Aim of the task:
Using the listing below, report how many lines hold the word "exec", and nothing else.

Record extracts:
⟨
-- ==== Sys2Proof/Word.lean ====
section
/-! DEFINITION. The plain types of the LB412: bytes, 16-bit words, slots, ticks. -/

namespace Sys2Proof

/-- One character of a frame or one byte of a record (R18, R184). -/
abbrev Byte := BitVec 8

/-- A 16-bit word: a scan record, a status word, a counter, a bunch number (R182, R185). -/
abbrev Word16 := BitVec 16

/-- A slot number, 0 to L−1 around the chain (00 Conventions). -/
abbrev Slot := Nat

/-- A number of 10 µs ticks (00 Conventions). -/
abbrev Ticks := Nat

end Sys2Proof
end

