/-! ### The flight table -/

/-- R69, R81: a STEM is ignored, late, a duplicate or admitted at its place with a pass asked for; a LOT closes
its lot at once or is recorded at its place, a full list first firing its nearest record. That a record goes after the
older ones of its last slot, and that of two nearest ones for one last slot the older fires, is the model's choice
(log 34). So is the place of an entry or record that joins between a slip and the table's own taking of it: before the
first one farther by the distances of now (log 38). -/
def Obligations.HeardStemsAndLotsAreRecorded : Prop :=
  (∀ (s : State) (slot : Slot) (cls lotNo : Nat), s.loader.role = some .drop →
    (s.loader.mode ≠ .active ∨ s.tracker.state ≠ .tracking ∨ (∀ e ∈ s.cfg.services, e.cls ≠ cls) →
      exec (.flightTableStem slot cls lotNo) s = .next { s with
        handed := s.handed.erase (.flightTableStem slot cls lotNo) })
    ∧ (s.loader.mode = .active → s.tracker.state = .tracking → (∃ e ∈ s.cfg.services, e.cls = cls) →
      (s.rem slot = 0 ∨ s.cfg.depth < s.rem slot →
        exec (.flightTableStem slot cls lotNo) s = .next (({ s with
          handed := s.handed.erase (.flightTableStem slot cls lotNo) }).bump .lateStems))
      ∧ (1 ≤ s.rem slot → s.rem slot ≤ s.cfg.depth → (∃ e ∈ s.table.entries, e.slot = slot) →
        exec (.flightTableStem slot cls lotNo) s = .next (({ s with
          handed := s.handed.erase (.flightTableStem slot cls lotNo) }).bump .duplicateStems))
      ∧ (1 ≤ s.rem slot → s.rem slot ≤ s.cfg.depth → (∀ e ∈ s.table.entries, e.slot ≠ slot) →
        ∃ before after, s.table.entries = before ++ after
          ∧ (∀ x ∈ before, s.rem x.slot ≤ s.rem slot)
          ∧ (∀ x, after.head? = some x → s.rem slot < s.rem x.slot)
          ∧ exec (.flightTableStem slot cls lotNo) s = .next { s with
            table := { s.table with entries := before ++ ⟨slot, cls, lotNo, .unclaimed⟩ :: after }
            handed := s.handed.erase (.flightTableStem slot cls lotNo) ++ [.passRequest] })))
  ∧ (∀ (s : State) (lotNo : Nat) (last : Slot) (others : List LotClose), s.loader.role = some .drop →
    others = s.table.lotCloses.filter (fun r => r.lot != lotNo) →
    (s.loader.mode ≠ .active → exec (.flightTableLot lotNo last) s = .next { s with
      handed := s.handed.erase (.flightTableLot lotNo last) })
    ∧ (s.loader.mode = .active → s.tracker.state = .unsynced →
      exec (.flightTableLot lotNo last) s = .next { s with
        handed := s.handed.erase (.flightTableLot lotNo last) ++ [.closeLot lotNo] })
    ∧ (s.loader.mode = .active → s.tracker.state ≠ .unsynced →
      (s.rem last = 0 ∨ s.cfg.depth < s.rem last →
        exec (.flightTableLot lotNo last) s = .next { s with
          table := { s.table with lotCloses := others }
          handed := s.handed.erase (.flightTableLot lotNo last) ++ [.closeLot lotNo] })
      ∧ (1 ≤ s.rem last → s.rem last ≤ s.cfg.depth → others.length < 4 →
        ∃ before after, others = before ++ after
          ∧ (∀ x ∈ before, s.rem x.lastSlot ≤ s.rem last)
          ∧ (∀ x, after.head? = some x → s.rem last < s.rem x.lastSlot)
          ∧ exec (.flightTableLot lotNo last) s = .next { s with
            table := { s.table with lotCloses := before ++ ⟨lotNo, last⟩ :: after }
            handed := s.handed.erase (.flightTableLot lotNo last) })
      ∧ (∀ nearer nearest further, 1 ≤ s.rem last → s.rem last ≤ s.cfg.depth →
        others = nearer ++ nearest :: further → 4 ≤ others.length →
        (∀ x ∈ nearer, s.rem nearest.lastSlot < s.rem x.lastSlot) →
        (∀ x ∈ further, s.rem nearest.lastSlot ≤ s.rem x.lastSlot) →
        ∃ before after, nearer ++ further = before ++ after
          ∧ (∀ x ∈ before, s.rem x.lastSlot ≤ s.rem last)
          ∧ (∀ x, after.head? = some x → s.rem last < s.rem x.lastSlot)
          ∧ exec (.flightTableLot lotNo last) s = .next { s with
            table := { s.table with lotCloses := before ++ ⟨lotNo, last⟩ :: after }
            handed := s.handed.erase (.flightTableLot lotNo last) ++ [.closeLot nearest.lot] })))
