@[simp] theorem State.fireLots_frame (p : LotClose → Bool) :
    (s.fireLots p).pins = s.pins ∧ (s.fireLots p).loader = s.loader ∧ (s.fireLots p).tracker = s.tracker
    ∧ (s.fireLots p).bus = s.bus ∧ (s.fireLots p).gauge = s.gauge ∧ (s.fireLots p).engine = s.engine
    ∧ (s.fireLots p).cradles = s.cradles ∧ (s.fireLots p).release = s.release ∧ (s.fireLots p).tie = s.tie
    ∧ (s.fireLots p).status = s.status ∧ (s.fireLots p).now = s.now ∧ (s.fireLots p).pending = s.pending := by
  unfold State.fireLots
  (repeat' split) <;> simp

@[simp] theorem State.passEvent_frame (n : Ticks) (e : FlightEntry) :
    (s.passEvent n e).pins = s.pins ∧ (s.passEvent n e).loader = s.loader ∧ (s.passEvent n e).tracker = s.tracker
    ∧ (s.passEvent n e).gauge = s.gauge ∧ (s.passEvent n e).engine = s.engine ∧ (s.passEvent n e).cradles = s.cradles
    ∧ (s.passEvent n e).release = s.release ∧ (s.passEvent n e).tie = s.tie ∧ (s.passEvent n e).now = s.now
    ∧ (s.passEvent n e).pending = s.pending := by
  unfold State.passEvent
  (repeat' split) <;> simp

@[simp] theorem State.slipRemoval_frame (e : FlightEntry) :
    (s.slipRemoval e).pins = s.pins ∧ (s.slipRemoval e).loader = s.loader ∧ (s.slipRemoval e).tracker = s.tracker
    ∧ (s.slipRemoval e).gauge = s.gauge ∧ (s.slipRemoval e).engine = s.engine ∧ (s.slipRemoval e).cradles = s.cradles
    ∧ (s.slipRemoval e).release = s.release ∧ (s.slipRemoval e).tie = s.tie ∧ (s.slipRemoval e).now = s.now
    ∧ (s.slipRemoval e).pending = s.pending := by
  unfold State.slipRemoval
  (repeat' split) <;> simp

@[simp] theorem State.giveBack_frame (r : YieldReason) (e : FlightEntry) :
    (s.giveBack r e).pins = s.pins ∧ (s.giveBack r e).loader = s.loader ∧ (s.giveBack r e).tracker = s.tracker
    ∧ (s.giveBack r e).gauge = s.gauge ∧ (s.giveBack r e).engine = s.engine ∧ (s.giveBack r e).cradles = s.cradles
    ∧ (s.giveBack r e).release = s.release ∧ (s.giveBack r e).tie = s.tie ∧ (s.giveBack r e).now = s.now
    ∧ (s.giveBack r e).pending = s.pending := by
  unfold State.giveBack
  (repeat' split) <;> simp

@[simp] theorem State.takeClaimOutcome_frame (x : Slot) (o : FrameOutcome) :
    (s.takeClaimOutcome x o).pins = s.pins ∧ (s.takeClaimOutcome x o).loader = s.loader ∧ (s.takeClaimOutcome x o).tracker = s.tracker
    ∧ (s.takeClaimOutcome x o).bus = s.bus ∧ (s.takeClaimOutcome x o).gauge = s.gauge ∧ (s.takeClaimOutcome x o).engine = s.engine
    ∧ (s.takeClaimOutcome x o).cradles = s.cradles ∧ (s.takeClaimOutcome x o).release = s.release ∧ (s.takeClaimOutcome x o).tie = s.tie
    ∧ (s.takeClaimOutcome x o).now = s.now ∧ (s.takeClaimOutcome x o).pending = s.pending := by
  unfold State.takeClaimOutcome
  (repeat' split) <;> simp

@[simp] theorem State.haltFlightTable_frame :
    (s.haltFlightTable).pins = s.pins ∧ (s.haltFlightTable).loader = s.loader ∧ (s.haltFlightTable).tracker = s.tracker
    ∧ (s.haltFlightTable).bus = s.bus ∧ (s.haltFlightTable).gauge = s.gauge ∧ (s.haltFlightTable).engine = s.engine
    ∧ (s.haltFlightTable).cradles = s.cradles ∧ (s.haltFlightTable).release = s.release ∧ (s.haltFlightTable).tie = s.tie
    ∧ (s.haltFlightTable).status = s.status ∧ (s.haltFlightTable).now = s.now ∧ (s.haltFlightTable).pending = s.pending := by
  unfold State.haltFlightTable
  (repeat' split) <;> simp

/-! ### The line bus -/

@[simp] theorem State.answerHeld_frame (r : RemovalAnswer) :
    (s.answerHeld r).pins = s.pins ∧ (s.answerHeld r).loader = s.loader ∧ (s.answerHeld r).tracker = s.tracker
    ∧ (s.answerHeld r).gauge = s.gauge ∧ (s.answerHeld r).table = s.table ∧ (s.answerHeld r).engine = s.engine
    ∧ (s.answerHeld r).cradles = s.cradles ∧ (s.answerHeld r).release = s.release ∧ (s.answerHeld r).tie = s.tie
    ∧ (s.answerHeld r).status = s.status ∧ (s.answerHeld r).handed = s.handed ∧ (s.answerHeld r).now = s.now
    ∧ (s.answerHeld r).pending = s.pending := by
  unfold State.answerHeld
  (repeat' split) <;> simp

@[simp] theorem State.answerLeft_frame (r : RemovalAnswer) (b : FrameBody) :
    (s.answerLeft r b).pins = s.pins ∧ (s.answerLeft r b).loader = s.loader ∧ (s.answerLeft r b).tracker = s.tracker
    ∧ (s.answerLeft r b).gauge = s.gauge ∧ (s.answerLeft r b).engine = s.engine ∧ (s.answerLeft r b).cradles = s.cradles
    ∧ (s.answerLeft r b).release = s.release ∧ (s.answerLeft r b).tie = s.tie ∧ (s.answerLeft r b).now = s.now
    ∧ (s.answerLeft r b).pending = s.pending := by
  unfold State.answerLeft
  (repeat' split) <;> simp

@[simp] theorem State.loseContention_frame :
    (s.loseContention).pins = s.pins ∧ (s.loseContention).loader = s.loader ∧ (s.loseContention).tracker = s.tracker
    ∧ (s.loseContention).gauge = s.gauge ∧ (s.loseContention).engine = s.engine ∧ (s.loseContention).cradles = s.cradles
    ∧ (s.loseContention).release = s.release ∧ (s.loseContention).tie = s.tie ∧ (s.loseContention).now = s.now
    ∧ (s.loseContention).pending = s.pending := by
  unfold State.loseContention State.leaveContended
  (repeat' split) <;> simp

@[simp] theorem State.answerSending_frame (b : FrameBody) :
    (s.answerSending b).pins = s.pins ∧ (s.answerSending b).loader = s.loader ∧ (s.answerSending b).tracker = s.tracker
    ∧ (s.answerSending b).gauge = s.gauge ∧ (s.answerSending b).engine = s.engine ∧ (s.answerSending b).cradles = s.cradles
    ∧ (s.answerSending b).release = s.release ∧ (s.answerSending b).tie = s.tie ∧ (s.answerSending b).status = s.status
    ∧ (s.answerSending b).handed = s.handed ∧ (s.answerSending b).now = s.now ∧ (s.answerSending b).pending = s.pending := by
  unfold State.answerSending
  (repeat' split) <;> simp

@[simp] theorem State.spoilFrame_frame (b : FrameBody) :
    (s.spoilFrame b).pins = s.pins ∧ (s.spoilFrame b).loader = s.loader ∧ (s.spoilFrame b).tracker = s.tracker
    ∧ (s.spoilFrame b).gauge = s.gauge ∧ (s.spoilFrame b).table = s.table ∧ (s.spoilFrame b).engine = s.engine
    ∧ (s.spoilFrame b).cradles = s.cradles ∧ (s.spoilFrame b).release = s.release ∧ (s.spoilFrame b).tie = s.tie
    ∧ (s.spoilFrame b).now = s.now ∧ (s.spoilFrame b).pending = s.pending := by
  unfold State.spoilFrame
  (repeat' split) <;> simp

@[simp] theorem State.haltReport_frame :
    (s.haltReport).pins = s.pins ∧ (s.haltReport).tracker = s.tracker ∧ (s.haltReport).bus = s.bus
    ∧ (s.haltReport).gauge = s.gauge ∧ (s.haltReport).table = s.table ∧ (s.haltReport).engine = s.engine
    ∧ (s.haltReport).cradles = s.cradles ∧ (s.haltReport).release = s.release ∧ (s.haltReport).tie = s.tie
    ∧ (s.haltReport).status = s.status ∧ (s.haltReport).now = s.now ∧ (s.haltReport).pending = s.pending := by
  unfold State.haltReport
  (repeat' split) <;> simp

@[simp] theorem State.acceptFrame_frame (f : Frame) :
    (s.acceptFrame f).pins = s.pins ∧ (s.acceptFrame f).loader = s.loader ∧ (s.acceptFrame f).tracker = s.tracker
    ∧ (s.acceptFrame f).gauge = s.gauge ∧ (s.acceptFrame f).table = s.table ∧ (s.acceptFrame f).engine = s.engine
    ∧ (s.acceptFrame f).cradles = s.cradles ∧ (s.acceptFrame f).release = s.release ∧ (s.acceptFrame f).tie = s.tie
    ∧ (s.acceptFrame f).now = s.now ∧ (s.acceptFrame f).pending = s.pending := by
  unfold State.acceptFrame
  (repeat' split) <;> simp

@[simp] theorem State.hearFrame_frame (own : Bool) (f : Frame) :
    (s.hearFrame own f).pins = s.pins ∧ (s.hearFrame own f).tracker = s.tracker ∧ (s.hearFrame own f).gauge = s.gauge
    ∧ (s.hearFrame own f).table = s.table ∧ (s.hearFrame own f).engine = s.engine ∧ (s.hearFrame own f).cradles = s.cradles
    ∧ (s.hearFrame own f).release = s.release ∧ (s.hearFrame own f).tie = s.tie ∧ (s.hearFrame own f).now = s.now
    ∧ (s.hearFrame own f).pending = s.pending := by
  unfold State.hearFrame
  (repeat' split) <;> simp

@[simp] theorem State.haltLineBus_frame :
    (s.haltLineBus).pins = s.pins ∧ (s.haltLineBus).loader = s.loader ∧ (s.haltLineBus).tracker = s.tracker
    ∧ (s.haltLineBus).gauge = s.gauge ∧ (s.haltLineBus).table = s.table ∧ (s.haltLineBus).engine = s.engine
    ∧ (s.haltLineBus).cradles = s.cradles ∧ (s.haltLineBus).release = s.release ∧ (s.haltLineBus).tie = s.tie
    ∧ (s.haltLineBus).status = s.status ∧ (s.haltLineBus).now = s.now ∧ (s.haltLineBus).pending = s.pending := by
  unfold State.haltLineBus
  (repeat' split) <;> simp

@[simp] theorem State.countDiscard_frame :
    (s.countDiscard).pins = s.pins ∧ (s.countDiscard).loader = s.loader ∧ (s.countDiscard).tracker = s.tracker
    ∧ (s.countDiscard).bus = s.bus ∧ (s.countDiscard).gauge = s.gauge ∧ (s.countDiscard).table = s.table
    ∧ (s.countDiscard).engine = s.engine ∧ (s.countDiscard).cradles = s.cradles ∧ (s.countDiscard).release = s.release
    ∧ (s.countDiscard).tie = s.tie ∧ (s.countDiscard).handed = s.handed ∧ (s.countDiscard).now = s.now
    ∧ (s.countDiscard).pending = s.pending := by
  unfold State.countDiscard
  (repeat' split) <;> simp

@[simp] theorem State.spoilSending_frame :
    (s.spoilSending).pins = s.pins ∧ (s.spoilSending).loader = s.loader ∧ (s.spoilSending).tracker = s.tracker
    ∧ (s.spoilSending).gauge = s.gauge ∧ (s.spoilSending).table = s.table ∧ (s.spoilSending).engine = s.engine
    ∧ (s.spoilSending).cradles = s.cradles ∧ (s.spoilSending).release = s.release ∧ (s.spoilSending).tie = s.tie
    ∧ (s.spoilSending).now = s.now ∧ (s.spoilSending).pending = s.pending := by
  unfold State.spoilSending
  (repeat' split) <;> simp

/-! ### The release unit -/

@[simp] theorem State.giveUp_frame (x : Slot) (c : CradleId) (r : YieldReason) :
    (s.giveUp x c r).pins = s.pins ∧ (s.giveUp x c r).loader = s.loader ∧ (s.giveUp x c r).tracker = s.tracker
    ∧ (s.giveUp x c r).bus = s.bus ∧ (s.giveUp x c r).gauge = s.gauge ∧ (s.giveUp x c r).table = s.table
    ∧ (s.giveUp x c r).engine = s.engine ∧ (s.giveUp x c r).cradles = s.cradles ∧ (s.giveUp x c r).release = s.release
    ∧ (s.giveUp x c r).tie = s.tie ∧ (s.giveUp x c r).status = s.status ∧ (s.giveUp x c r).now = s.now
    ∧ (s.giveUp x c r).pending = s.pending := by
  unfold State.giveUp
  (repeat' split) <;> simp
⟩
Response:
9